# V112 Errors despite network connection



## wemmick (Jan 17, 2004)

I have a Bolt with 2 Minis connected to it. One is connected via MoCA, the other via ethernet.

Until recently, both minis were working fine. As of a couple days ago, when I try to watch live tv or a show recorded on the bolt, I get a message saying:

Title not available cannot be watched now because the TiVo box can't connect to the Family Room box. (V112) _ it goes on and concludes with: _For more info, visit tivo.com/help/V112

I can _browse_ the shows from the Family room box and I can watch content on Netflix. I have successfully connected to the TiVo service.

I've searched for V112 errors here but haven't found anything that resolved the issue.

Ideas?


----------



## JoeKustra (Dec 7, 2012)

My search turned up an old post: new mini streams video from apps but v112 for live or recorded

I would start by a network total shutdown. Bring it up starting with the modem - router - switches - TiVo host - Mini. Give each piece time to fully boot.

I just finished using my Mini for an hour without any problems, so I doubt TiVo is having problems.

See: FIX : Connectivity TiVo Romio and TiVo Mini v125 and v112


----------



## pbug56 (Jan 27, 2008)

I'm having the problem between a Roameo and Bolt. No problem on the Roameo seeing what's on the Bolt, just can't watch it. Rebooted both boxes and the router. This is a brand new problem - we watch shows between TIVO's all the time. Before I rebooted the router I got a V117 error, after the V112. Quite a mystery.


----------



## cg77018 (Nov 5, 2017)

I may have found the problem, but not the solution. It seems to be the forced ads that TiVo now puts at the beginning of the recordings.
Every single time I am watching the mini connected to Roamio with the WiFi dongle by tivo, I have zero issues until I select a recording from the DVR to watch. Once I select the recording, the ad that TiVo forces upon you causes the error code V112.
Thanks a lot TiVo - if I wasn’t already lifetime subscriber, I’d be gone. Shame on you TiVo


----------



## HerronScott (Jan 1, 2002)

cg77018 said:


> I may have found the problem, but not the solution. It seems to be the forced ads that TiVo now puts at the beginning of the recordings.
> Every single time I am watching the mini connected to Roamio with the WiFi dongle by tivo, I have zero issues until I select a recording from the DVR to watch.

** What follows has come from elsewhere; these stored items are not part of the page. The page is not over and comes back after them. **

/-! ### Units with registers of their own -/

/-- CAL_SLOT_DATA_WRITE, CAL_SLOT_COMMIT, and the write of CAL_SLOTn_ADDR (R94, R95). Data goes to the shadow at WORD,
which advances, while WORD is at most 771 and no command is bound to the shadow; otherwise it is dropped and WRITE_LOST is
set. COMMIT takes the fields first, and then the shadow becomes current with SEGS latched and VERSION one higher, or the
slot shows why not. -/
def Obligations.CalSlots : Prop :=
  ∀ (s : State) (n : BitVec 1) (d : W32), RegFree s (0x060010 + 0x10 * n.toNat) →
    exec (.registerWrite (BitVec.ofNat 22 (0x060018 + 0x10 * n.toNat)) d) s
      = ran s (fun _ b => b.modSlot n.toNat (fun x => { x with word := d.setWidth 10 }))
    ∧ ((s.b.slot n.toNat).word.toNat ≤ 771 → shadowBusy s.b n.toNat = false → exec (.calSlotDataWrite n d) s
      = ran s (fun _ b => b.modSlot n.toNat (fun x =>
          { x.modShadow (fun y => { y with words := y.words.set x.word.toNat d }) with word := x.word + 1 })))
    ∧ (771 < (s.b.slot n.toNat).word.toNat ∨ shadowBusy s.b n.toNat = true → exec (.calSlotDataWrite n d) s
      = ran s (fun _ b => b.modSlot n.toNat (fun x => { x with writeLost := true })))
    ∧ exec (.calSlotCommit n d) s = ran s (fun _ b => calCommit n.toNat (b.modSlot n.toNat (fun x =>
        { x with part := d.setWidth 2, opened := d.getLsbD 2, segs := BitVec.ofNat 9 (bits d.toNat 12 4) })))
    ∧ ∀ b : Body,
      let segs := (b.slot n.toNat).segs.toNat
      let lo := sbWord ((b.slot n.toNat).buf (b.slot n.toNat).other) 0
      let inv := sbWord ((b.slot n.toNat).buf (b.slot n.toNat).other) 1
      let good := 1 ≤ segs ∧ segs ≤ 256 ∧ isFinite32 lo = true ∧ isFinite32 inv = true ∧ isZero32 inv = false
        ∧ bit inv 31 = false
      (shadowBusy b n.toNat = true → calCommit n.toNat b = b.modSlot n.toNat (fun x => { x with writeLost := true }))
      ∧ (shadowBusy b n.toNat = false → ¬good →
        calCommit n.toNat b = b.modSlot n.toNat (fun x => { x with descBad := true }))
      ∧ (shadowBusy b n.toNat = false → good →
        calCommit n.toNat b = b.modSlot n.toNat (fun x => { x.modShadow (fun y => { y with segs := x.segs.toNat }) with
          cur := x.other, curValid := true, version := x.version + 1 }))

/-- XLT_INVAL_GO (R266): the cached translations in the scope go and no others, and the outstanding accesses that used one
are waited for. -/
def Obligations.XltInvalidates : Prop :=
  ∀ (s : State) (d : W32), RegFree s 0x140014 → ∃ t, exec (.xltInvalGo d) s = .next t
    ∧ (∀ e, e ∈ t.b.xlt.cache ↔ e ∈ s.b.xlt.cache ∧ invalScope s.b d e.ctx e.vpn = false)
    ∧ (∀ p, p ∈ t.b.xlt.inval ↔ p ∈ s.b.xlt.inval
        ∨ ∃ r ∈ s.b.xlt.reqs, invalScope s.b d r.ctx r.vpn = true ∧ p = (r.line, r.id))
    ∧ t.addr = s.addr ∧ t.tal = s.tal
    ∧ t.b = { s.b with obs := t.b.obs, xlt := { s.b.xlt with cache := t.b.xlt.cache, inval := t.b.xlt.inval } }

/-- Translation (R261 to R265, R291). A context without a root, an entry with a reserved bit, a page without the permission, a
line that does not exist and a page outside the partition's window are hard faults on the hank's address; an entry that is not
there is a miss of its level; a table line is read in the partition's window only. A translation that was found is cached, at
most 4,096 of them (which one makes room is log 15), and is then found again without a walk. That a table line outside the window is
XLT_PART even where it does not exist is the model's choice, log 77. -/
def Obligations.Translations : Prop :=
  ∀ (b : Body) (c v : Nat) (a : Acc),
    let vpn := v / 15 / 8192
    let line := fun (e : XltEntry) => e.ppn * 8192 + v / 15 % 8192
    let cached := b.xlt.cache.find? (fun e => e.ctx == c && e.vpn == vpn)
    let ends := fun (b' : Body) (e : XltEntry) (t : Body) =>
      (accAllowed a e.rd e.wr e.acc = false → Io.on (translate c v a) b = (.error (.hard Code.xltPerm 1 v none []), b'))
      ∧ (accAllowed a e.rd e.wr e.acc = true → lineLimit b ≤ line e →
        Io.on (translate c v a) b = (.error (.hard Code.xltPhys 1 v none []), b'))
      ∧ (accAllowed a e.rd e.wr e.acc = true → line e < lineLimit b → inWindow (b.part (b.partOf c)) e.ppn = false →
        Io.on (translate c v a) b = (.error (.hard Code.xltPart 1 v none []), b'))
      ∧ (accAllowed a e.rd e.wr e.acc = true → line e < lineLimit b → inWindow (b.part (b.partOf c)) e.ppn = true →
        Io.on (translate c v a) b = (.ok (line e), t))
    ((b.ctx c).rootValid = false → Io.on (translate c v a) b = (.error (.hard Code.xltEntry 1 v none []), b))
    ∧ ((b.ctx c).rootValid = true →
      (∀ e, cached = some e → ends b e b)
      ∧ (∀ x b1, cached = none → Io.on (tableEntry c v ((b.ctx c).root.toNat * 512) (vpn / 2 ^ 14)) b = (.error x, b1) →
        Io.on (translate c v a) b = (.error x, b1))
      ∧ (∀ e1 b1, cached = none → Io.on (tableEntry c v ((b.ctx c).root.toNat * 512) (vpn / 2 ^ 14)) b = (.ok e1, b1) →
        (bit e1 31 = false → Io.on (translate c v a) b = (.error (.soft 0 a.code v), b1))
        ∧ (bit e1 31 = true → bits e1 30 24 ≠ 0 →
          Io.on (translate c v a) b = (.error (.hard Code.xltEntry 1 v none []), b1))
        ∧ (bit e1 31 = true → bits e1 30 24 = 0 →
          (∀ x b2, Io.on (tableEntry c v (bits e1 23 0 * 512) (vpn % 2 ^ 14)) b1 = (.error x, b2) →
            Io.on (translate c v a) b = (.error x, b2))
          ∧ ∀ e2 b2, Io.on (tableEntry c v (bits e1 23 0 * 512) (vpn % 2 ^ 14)) b1 = (.ok e2, b2) →
            (bit e2 24 = false → Io.on (translate c v a) b = (.error (.soft 1 a.code v), b2))
            ∧ (bit e2 24 = true → bits e2 23 20 ≠ 0 ∨ bits e2 31 28 ≠ 0 →
              Io.on (translate c v a) b = (.error (.hard Code.xltEntry 1 v none []), b2))
            ∧ (bit e2 24 = true → bits e2 23 20 = 0 → bits e2 31 28 = 0 →
              let e : XltEntry :=
                { ctx := c, vpn := vpn, ppn := bits e2 19 0, rd := bit e2 25, wr := bit e2 26, acc := bit e2 27 }
              ends b2 e { b2 with xlt := { b2.xlt with cache := cacheAdd b2.xlt.cache e } }))))
    ∧ (∀ base i : Nat,
      (inWindow (b.part (b.partOf c)) ((base + i / 60) / 8192) = false →
        Io.on (tableEntry c v base i) b = (.error (.hard Code.xltPart 1 v none []), b))
      ∧ (inWindow (b.part (b.partOf c)) ((base + i / 60) / 8192) = true → lineLimit b ≤ base + i / 60 →
        Io.on (tableEntry c v base i) b = (.error (.hard Code.xltPhys 1 v none []), b))
      ∧ (inWindow (b.part (b.partOf c)) ((base + i / 60) / 8192) = true → base + i / 60 < lineLimit b →
        ∀ hs b', Io.on (readLine (some c) (base + i / 60)) b = (.ok hs, b') →
          Io.on (tableEntry c v base i) b = (.ok (hW (hs.getD (i % 60 / 4) 0) (i % 4)), b')))
    ∧ (∀ (l : List XltEntry) (e : XltEntry), l.length ≤ 4096 →
      e ∈ cacheAdd l e ∧ (cacheAdd l e).length ≤ 4096 ∧ ∀ f ∈ cacheAdd l e, f = e ∨ f ∈ l)
    ∧ ∀ line b', Io.on (translate c v a) b = (.ok line, b') →
      Io.on (translate c v a) b' = (.ok line, b') ∧ line < lineLimit b
        ∧ inWindow (b.part (b.partOf c)) (line / 8192) = true ∧ b'.mem = b.mem

/-- CTX_CREATE and CTX_DESTROY (R287): where the request is accepted the context named by CTX_SEL enters RUN with its
counters 0 and its ledger empty, or is absent and no victim of an eviction any more, so that another may be chosen (R303); otherwise
CTRL_BAD is set and nothing else changes. -/
def Obligations.ContextsCreatedAndDestroyed : Prop :=
  ∀ s : State, RegFree s 0x180008 →
    (createOk s.b s.b.cr.sel.toNat = true →
      exec .ctxCreate s = ran s (fun _ b => b.modCtx b.cr.sel.toNat (fun x =>
        { x with st := .run, stepCtr := 0, cardCtr := 0, ledger := [], tseq := 0, cmdRec := none, saveRec := none,
                 savePending := false, evictPending := false, auto := false, dropped := false,
                 ctr := List.replicate 18 0, ctrOld := List.replicate 18 0, rcvStop := false, save := none, lout := 0,
                 lin := 0 })))
    ∧ (createOk s.b s.b.cr.sel.toNat = false →
      exec .ctxCreate s = ran s (fun _ b => { b with cr := { b.cr with ctrlBad := true } }))
    ∧ (destroyOk s.b s.b.cr.sel.toNat = true →
      exec .ctxDestroy s = ran s (fun _ b => chooseVictim (endEviction b.cr.sel.toNat
        (b.modCtx b.cr.sel.toNat (fun x => { x with st := .absent, evictPending := false })))))
    ∧ (∀ (b : Body) (c : Nat), (∀ d, ((chooseVictim b).ctx d).st = (b.ctx d).st) ∧ (chooseVictim b).mem = b.mem
      ∧ ∀ p ∈ (endEviction c b).parts, p.evicting ≠ some c)
    ∧ (destroyOk s.b s.b.cr.sel.toNat = false →
      exec .ctxDestroy s = ran s (fun _ b => { b with cr := { b.cr with ctrlBad := true } }))

/-- THM_GROUP_OPEN, THM_GROUP_CLOSE and ABORT (R224, R231). The fields of the write come first (log 26); with pieces or MUSTERs of the
group outstanding QUOTA and PARTITION stay, and OPEN 1 only sets OPEN_BAD (log 31): both are the model's choice. A member table that
lies outside the memory or whose read fails sets OPEN_BAD. Otherwise OPEN 1 opens the group with its members'
tree and its sequence counter 0, where the member table and the quotas allow it, OPEN 0 closes it, and ABORT ends what is not
complete; ABORT of a closed group changes nothing. -/
def Obligations.GroupControl : Prop :=
  ∀ (s : State) (n : BitVec 4) (d : W32), RegFree s (0x101000 + 0x20 * n.toNat) →
    let fields := fun (b : Body) => b.modGroup n.toNat (fun g => { g with
      openBad := g.openBad && !d.getLsbD 1,
      quota := if groupBusy b n.toNat then g.quota else BitVec.ofNat 6 (bits d.toNat 7 2),
      part := if groupBusy b n.toNat then g.part else BitVec.ofNat 2 (bits d.toNat 9 8) })
    (d.getLsbD 11 = false → groupBusy s.b n.toNat = false →
      exec (.thmGroupOpen n d) s = ran s (fun own b => shutdownEnd (openGroup own n.toNat
        ((fields b).modGroup n.toNat (fun g => { g with opened := false, closing := false })))))
    ∧ (d.getLsbD 11 = false → groupBusy s.b n.toNat = true →
      exec (.thmGroupOpen n d) s = ran s (fun _ b => shutdownEnd
        ((fields b).modGroup n.toNat (fun g => { g with openBad := true }))))
    ∧ (d.getLsbD 11 = false →
      exec (.thmGroupClose n d) s = ran s (fun _ b => shutdownEnd (closeGroup n.toNat (fields b))))
    ∧ (groupLive (s.b.group n.toNat) = true →
      exec (.abort n d) s = ran s (fun own b => shutdownEnd (abortGroup own n.toNat (fields b))))
    ∧ (groupLive (s.b.group n.toNat) = false → exec (.abort n d) s = ran s (fun _ b => shutdownEnd b))
    ∧ ∀ (own : Nat) (b : Body),
      ((b.group n.toNat).quota.toNat = 0 ∨ 48 < otherQuotas b n.toNat + (b.group n.toNat).quota.toNat →
        openGroup own n.toNat b = b.modGroup n.toNat (fun g => { g with openBad := true }))
      ∧ (∀ (b' : Body) (x : Stop), (b.group n.toNat).quota.toNat ≠ 0 →
        otherQuotas b n.toNat + (b.group n.toNat).quota.toNat ≤ 48 →
        Io.on (readMembers (b.group n.toNat)) b = (.ok none, b') ∨ Io.on (readMembers (b.group n.toNat)) b = (.error x, b') →
        openGroup own n.toNat b = b'.modGroup n.toNat (fun g => { g with openBad := true }))
      ∧ ∀ (b' : Body) (ms : List Nat), (b.group n.toNat).quota.toNat ≠ 0 →
        otherQuotas b n.toNat + (b.group n.toNat).quota.toNat ≤ 48 →
        Io.on (readMembers (b.group n.toNat)) b = (.ok (some ms), b') →
        (ascending ms = true → ms.contains own = true → openGroup own n.toNat b = b'.modGroup n.toNat (fun g => { g with
          opened := true, closing := false, seq := 0, voids := [], early := [],
          parent := treeParent ms own, kids := treeKids ms own }))
        ∧ (ascending ms = false ∨ ms.contains own = false →
          openGroup own n.toNat b = b'.modGroup n.toNat (fun g => { g with openBad := true }))
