/-! ### accrue -/

@[simp] theorem accrue_mem (b : Body) : (accrue b).mem = b.mem := rfl
@[simp] theorem accrue_blk (b : Body) : (accrue b).blk = b.blk := rfl
@[simp] theorem accrue_cp (b : Body) : (accrue b).cp = b.cp := rfl
@[simp] theorem accrue_ctxs (b : Body) : (accrue b).ctxs = b.ctxs := rfl
@[simp] theorem accrue_opens (b : Body) : (accrue b).opens = b.opens := rfl
@[simp] theorem accrue_nextOid (b : Body) : (accrue b).nextOid = b.nextOid := rfl
@[simp] theorem accrue_nextUid (b : Body) : (accrue b).nextUid = b.nextUid := rfl
@[simp] theorem accrue_freeCtr (b : Body) : (accrue b).freeCtr = b.freeCtr := rfl
@[simp] theorem accrue_xlt (b : Body) : (accrue b).xlt = b.xlt := rfl
@[simp] theorem accrue_coil (b : Body) : (accrue b).coil = b.coil := rfl
@[simp] theorem accrue_parts (b : Body) : (accrue b).parts = b.parts := rfl
@[simp] theorem accrue_cr (b : Body) : (accrue b).cr = b.cr := rfl
@[simp] theorem accrue_slots (b : Body) : (accrue b).slots = b.slots := rfl
@[simp] theorem accrue_units (b : Body) : (accrue b).units = b.units := rfl
@[simp] theorem accrue_mrl (b : Body) : (accrue b).mrl = b.mrl := rfl
@[simp] theorem accrue_stepSel (b : Body) : (accrue b).stepSel = b.stepSel := rfl
@[simp] theorem accrue_ledSel (b : Body) : (accrue b).ledSel = b.ledSel := rfl
@[simp] theorem accrue_ledEnt (b : Body) : (accrue b).ledEnt = b.ledEnt := rfl
@[simp] theorem accrue_gens (b : Body) : (accrue b).gens = b.gens := rfl
@[simp] theorem accrue_genSel (b : Body) : (accrue b).genSel = b.genSel := rfl
@[simp] theorem accrue_skn (b : Body) : (accrue b).skn = b.skn := rfl
@[simp] theorem accrue_fab (b : Body) : (accrue b).fab = b.fab := rfl
@[simp] theorem accrue_thm (b : Body) : (accrue b).thm = b.thm := rfl
@[simp] theorem accrue_stc (b : Body) : (accrue b).stc = b.stc := rfl
@[simp] theorem accrue_lay (b : Body) : (accrue b).lay = b.lay := rfl
@[simp] theorem accrue_obs (b : Body) : (accrue b).obs = b.obs := rfl
@[simp] theorem accrue_hang (b : Body) : (accrue b).hang = b.hang := rfl
@[simp] theorem accrue_pwr (b : Body) :
    (accrue b).pwr = b.pwr.accrue b.now := rfl

/-! ### charge -/

@[simp] theorem charge_mem (b : Body) (cls unit n : Nat) : (charge cls unit n b).mem = b.mem := rfl
@[simp] theorem charge_blk (b : Body) (cls unit n : Nat) : (charge cls unit n b).blk = b.blk := rfl
@[simp] theorem charge_cp (b : Body) (cls unit n : Nat) : (charge cls unit n b).cp = b.cp := rfl
@[simp] theorem charge_ctxs (b : Body) (cls unit n : Nat) : (charge cls unit n b).ctxs = b.ctxs := rfl
@[simp] theorem charge_opens (b : Body) (cls unit n : Nat) : (charge cls unit n b).opens = b.opens := rfl
@[simp] theorem charge_nextOid (b : Body) (cls unit n : Nat) : (charge cls unit n b).nextOid = b.nextOid := rfl
@[simp] theorem charge_nextUid (b : Body) (cls unit n : Nat) : (charge cls unit n b).nextUid = b.nextUid := rfl
@[simp] theorem charge_freeCtr (b : Body) (cls unit n : Nat) : (charge cls unit n b).freeCtr = b.freeCtr := rfl
@[simp] theorem charge_xlt (b : Body) (cls unit n : Nat) : (charge cls unit n b).xlt = b.xlt := rfl
@[simp] theorem charge_coil (b : Body) (cls unit n : Nat) : (charge cls unit n b).coil = b.coil := rfl
@[simp] theorem charge_parts (b : Body) (cls unit n : Nat) : (charge cls unit n b).parts = b.parts := rfl
@[simp] theorem charge_cr (b : Body) (cls unit n : Nat) : (charge cls unit n b).cr = b.cr := rfl
@[simp] theorem charge_slots (b : Body) (cls unit n : Nat) : (charge cls unit n b).slots = b.slots := rfl
@[simp] theorem charge_units (b : Body) (cls unit n : Nat) : (charge cls unit n b).units = b.units := rfl
@[simp] theorem charge_mrl (b : Body) (cls unit n : Nat) : (charge cls unit n b).mrl = b.mrl := rfl
@[simp] theorem charge_stepSel (b : Body) (cls unit n : Nat) : (charge cls unit n b).stepSel = b.stepSel := rfl
@[simp] theorem charge_ledSel (b : Body) (cls unit n : Nat) : (charge cls unit n b).ledSel = b.ledSel := rfl
@[simp] theorem charge_ledEnt (b : Body) (cls unit n : Nat) : (charge cls unit n b).ledEnt = b.ledEnt := rfl
@[simp] theorem charge_gens (b : Body) (cls unit n : Nat) : (charge cls unit n b).gens = b.gens := rfl
@[simp] theorem charge_genSel (b : Body) (cls unit n : Nat) : (charge cls unit n b).genSel = b.genSel := rfl
@[simp] theorem charge_skn (b : Body) (cls unit n : Nat) : (charge cls unit n b).skn = b.skn := rfl
@[simp] theorem charge_fab (b : Body) (cls unit n : Nat) : (charge cls unit n b).fab = b.fab := rfl
@[simp] theorem charge_thm (b : Body) (cls unit n : Nat) : (charge cls unit n b).thm = b.thm := rfl
@[simp] theorem charge_stc (b : Body) (cls unit n : Nat) : (charge cls unit n b).stc = b.stc := rfl
@[simp] theorem charge_lay (b : Body) (cls unit n : Nat) : (charge cls unit n b).lay = b.lay := rfl
@[simp] theorem charge_obs (b : Body) (cls unit n : Nat) : (charge cls unit n b).obs = b.obs := rfl
@[simp] theorem charge_hang (b : Body) (cls unit n : Nat) : (charge cls unit n b).hang = b.hang := rfl

/-! ### acts -/

@[simp] theorem acts_mem (b : Body) (cls unit inst n : Nat) : (acts cls unit inst n b).mem = b.mem := rfl
@[simp] theorem acts_blk (b : Body) (cls unit inst n : Nat) : (acts cls unit inst n b).blk = b.blk := rfl
@[simp] theorem acts_cp (b : Body) (cls unit inst n : Nat) : (acts cls unit inst n b).cp = b.cp := rfl
@[simp] theorem acts_ctxs (b : Body) (cls unit inst n : Nat) : (acts cls unit inst n b).ctxs = b.ctxs := rfl
@[simp] theorem acts_opens (b : Body) (cls unit inst n : Nat) : (acts cls unit inst n b).opens = b.opens := rfl
@[simp] theorem acts_nextOid (b : Body) (cls unit inst n : Nat) : (acts cls unit inst n b).nextOid = b.nextOid := rfl
@[simp] theorem acts_nextUid (b : Body) (cls unit inst n : Nat) : (acts cls unit inst n b).nextUid = b.nextUid := rfl
@[simp] theorem acts_freeCtr (b : Body) (cls unit inst n : Nat) : (acts cls unit inst n b).freeCtr = b.freeCtr := rfl
@[simp] theorem acts_xlt (b : Body) (cls unit inst n : Nat) : (acts cls unit inst n b).xlt = b.xlt := rfl
@[simp] theorem acts_coil (b : Body) (cls unit inst n : Nat) : (acts cls unit inst n b).coil = b.coil := rfl
@[simp] theorem acts_parts (b : Body) (cls unit inst n : Nat) : (acts cls unit inst n b).parts = b.parts := rfl
@[simp] theorem acts_cr (b : Body) (cls unit inst n : Nat) : (acts cls unit inst n b).cr = b.cr := rfl
@[simp] theorem acts_slots (b : Body) (cls unit inst n : Nat) : (acts cls unit inst n b).slots = b.slots := rfl
@[simp] theorem acts_units (b : Body) (cls unit inst n : Nat) : (acts cls unit inst n b).units = b.units := rfl
@[simp] theorem acts_mrl (b : Body) (cls unit inst n : Nat) : (acts cls unit inst n b).mrl = b.mrl := rfl
@[simp] theorem acts_stepSel (b : Body) (cls unit inst n : Nat) : (acts cls unit inst n b).stepSel = b.stepSel := rfl
@[simp] theorem acts_ledSel (b : Body) (cls unit inst n : Nat) : (acts cls unit inst n b).ledSel = b.ledSel := rfl
@[simp] theorem acts_ledEnt (b : Body) (cls unit inst n : Nat) : (acts cls unit inst n b).ledEnt = b.ledEnt := rfl
@[simp] theorem acts_gens (b : Body) (cls unit inst n : Nat) : (acts cls unit inst n b).gens = b.gens := rfl
@[simp] theorem acts_genSel (b : Body) (cls unit inst n : Nat) : (acts cls unit inst n b).genSel = b.genSel := rfl
@[simp] theorem acts_skn (b : Body) (cls unit inst n : Nat) : (acts cls unit inst n b).skn = b.skn := rfl
@[simp] theorem acts_fab (b : Body) (cls unit inst n : Nat) : (acts cls unit inst n b).fab = b.fab := rfl
@[simp] theorem acts_thm (b : Body) (cls unit inst n : Nat) : (acts cls unit inst n b).thm = b.thm := rfl
@[simp] theorem acts_stc (b : Body) (cls unit inst n : Nat) : (acts cls unit inst n b).stc = b.stc := rfl
@[simp] theorem acts_lay (b : Body) (cls unit inst n : Nat) : (acts cls unit inst n b).lay = b.lay := rfl
@[simp] theorem acts_hang (b : Body) (cls unit inst n : Nat) : (acts cls unit inst n b).hang = b.hang := rfl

Once I select the recording, the ad that TiVo forces upon you causes the error code V112.
> Thanks a lot TiVo - if I wasn't already lifetime subscriber, I'd be gone. Shame on you TiVo


Call and request to opt out of the pre-roll ads due to the problem.

Scott


----------



## cg77018 (Nov 5, 2017)

HerronScott said:


> Call and request to opt out of the pre-roll ads due to the problem.
> 
> Scott


Thanks! I'll give that a shot. It's been driving us crazy!


----------



## krkaufman (Nov 25, 2003)

cg77018 said:


> HerronScott said:
> 
> 
> > cg77018 said:
> ...


Did opting out of the pre-roll ads resolve your V112 errors?


----------